─── DATA SHOWN ───
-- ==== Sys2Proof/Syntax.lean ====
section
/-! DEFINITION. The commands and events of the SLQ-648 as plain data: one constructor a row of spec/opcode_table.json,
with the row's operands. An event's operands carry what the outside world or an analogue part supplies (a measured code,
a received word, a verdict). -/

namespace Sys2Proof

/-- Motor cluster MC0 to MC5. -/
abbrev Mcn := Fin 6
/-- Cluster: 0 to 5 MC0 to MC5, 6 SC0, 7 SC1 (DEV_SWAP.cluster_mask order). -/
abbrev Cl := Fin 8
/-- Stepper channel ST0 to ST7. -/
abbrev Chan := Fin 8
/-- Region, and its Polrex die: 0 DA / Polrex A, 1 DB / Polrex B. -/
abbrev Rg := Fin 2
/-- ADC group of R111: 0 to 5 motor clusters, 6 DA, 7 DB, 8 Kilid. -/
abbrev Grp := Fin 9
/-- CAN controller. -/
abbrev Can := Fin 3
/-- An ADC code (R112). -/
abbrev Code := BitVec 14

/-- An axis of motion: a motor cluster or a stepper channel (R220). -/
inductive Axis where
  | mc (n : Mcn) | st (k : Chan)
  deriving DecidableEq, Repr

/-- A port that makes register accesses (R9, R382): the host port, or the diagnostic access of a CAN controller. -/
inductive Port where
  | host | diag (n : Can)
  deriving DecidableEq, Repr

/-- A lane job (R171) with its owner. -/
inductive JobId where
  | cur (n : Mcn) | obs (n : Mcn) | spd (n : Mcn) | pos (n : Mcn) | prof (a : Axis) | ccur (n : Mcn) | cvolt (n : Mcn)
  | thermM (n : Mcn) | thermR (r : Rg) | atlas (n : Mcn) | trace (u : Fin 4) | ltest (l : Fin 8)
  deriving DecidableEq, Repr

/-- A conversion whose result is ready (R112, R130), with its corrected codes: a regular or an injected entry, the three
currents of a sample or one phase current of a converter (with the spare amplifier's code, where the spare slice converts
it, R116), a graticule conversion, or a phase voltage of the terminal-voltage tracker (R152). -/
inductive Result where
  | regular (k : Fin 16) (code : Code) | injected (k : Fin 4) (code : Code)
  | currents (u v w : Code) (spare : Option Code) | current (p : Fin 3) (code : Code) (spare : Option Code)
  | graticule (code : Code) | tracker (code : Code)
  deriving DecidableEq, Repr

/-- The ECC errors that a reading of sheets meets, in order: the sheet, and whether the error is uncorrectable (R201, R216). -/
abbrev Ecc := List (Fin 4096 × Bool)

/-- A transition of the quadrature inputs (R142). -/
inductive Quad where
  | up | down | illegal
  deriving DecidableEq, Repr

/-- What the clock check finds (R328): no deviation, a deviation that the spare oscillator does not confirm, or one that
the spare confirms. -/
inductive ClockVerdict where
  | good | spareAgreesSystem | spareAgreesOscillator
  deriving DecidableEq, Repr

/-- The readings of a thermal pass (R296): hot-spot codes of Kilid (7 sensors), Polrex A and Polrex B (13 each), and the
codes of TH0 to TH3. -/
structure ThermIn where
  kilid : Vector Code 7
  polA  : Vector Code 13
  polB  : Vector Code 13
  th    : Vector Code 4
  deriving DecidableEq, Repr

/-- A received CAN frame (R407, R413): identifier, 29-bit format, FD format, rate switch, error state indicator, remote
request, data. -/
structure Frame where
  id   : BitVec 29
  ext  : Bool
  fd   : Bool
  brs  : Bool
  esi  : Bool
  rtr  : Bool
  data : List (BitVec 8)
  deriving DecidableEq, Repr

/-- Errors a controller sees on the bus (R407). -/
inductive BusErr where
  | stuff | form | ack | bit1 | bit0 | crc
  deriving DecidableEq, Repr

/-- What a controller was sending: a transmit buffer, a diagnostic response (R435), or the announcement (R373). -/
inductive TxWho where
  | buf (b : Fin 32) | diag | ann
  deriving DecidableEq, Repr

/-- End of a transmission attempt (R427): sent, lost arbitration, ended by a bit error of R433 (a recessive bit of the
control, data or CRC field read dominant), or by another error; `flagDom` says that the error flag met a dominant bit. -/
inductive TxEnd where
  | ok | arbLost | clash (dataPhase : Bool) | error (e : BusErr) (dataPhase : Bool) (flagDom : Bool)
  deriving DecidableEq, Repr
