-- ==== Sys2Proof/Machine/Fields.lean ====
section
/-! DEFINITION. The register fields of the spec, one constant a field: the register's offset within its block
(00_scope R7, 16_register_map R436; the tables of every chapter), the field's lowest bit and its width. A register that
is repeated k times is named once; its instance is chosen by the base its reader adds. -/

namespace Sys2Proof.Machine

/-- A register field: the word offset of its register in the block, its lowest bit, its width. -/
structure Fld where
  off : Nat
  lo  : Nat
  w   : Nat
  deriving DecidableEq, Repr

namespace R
───
▸ PROBLEM STATEMENT
The answer should be only the number of lines in the data that include "flagDom".

▸ ANSWER SPACE
2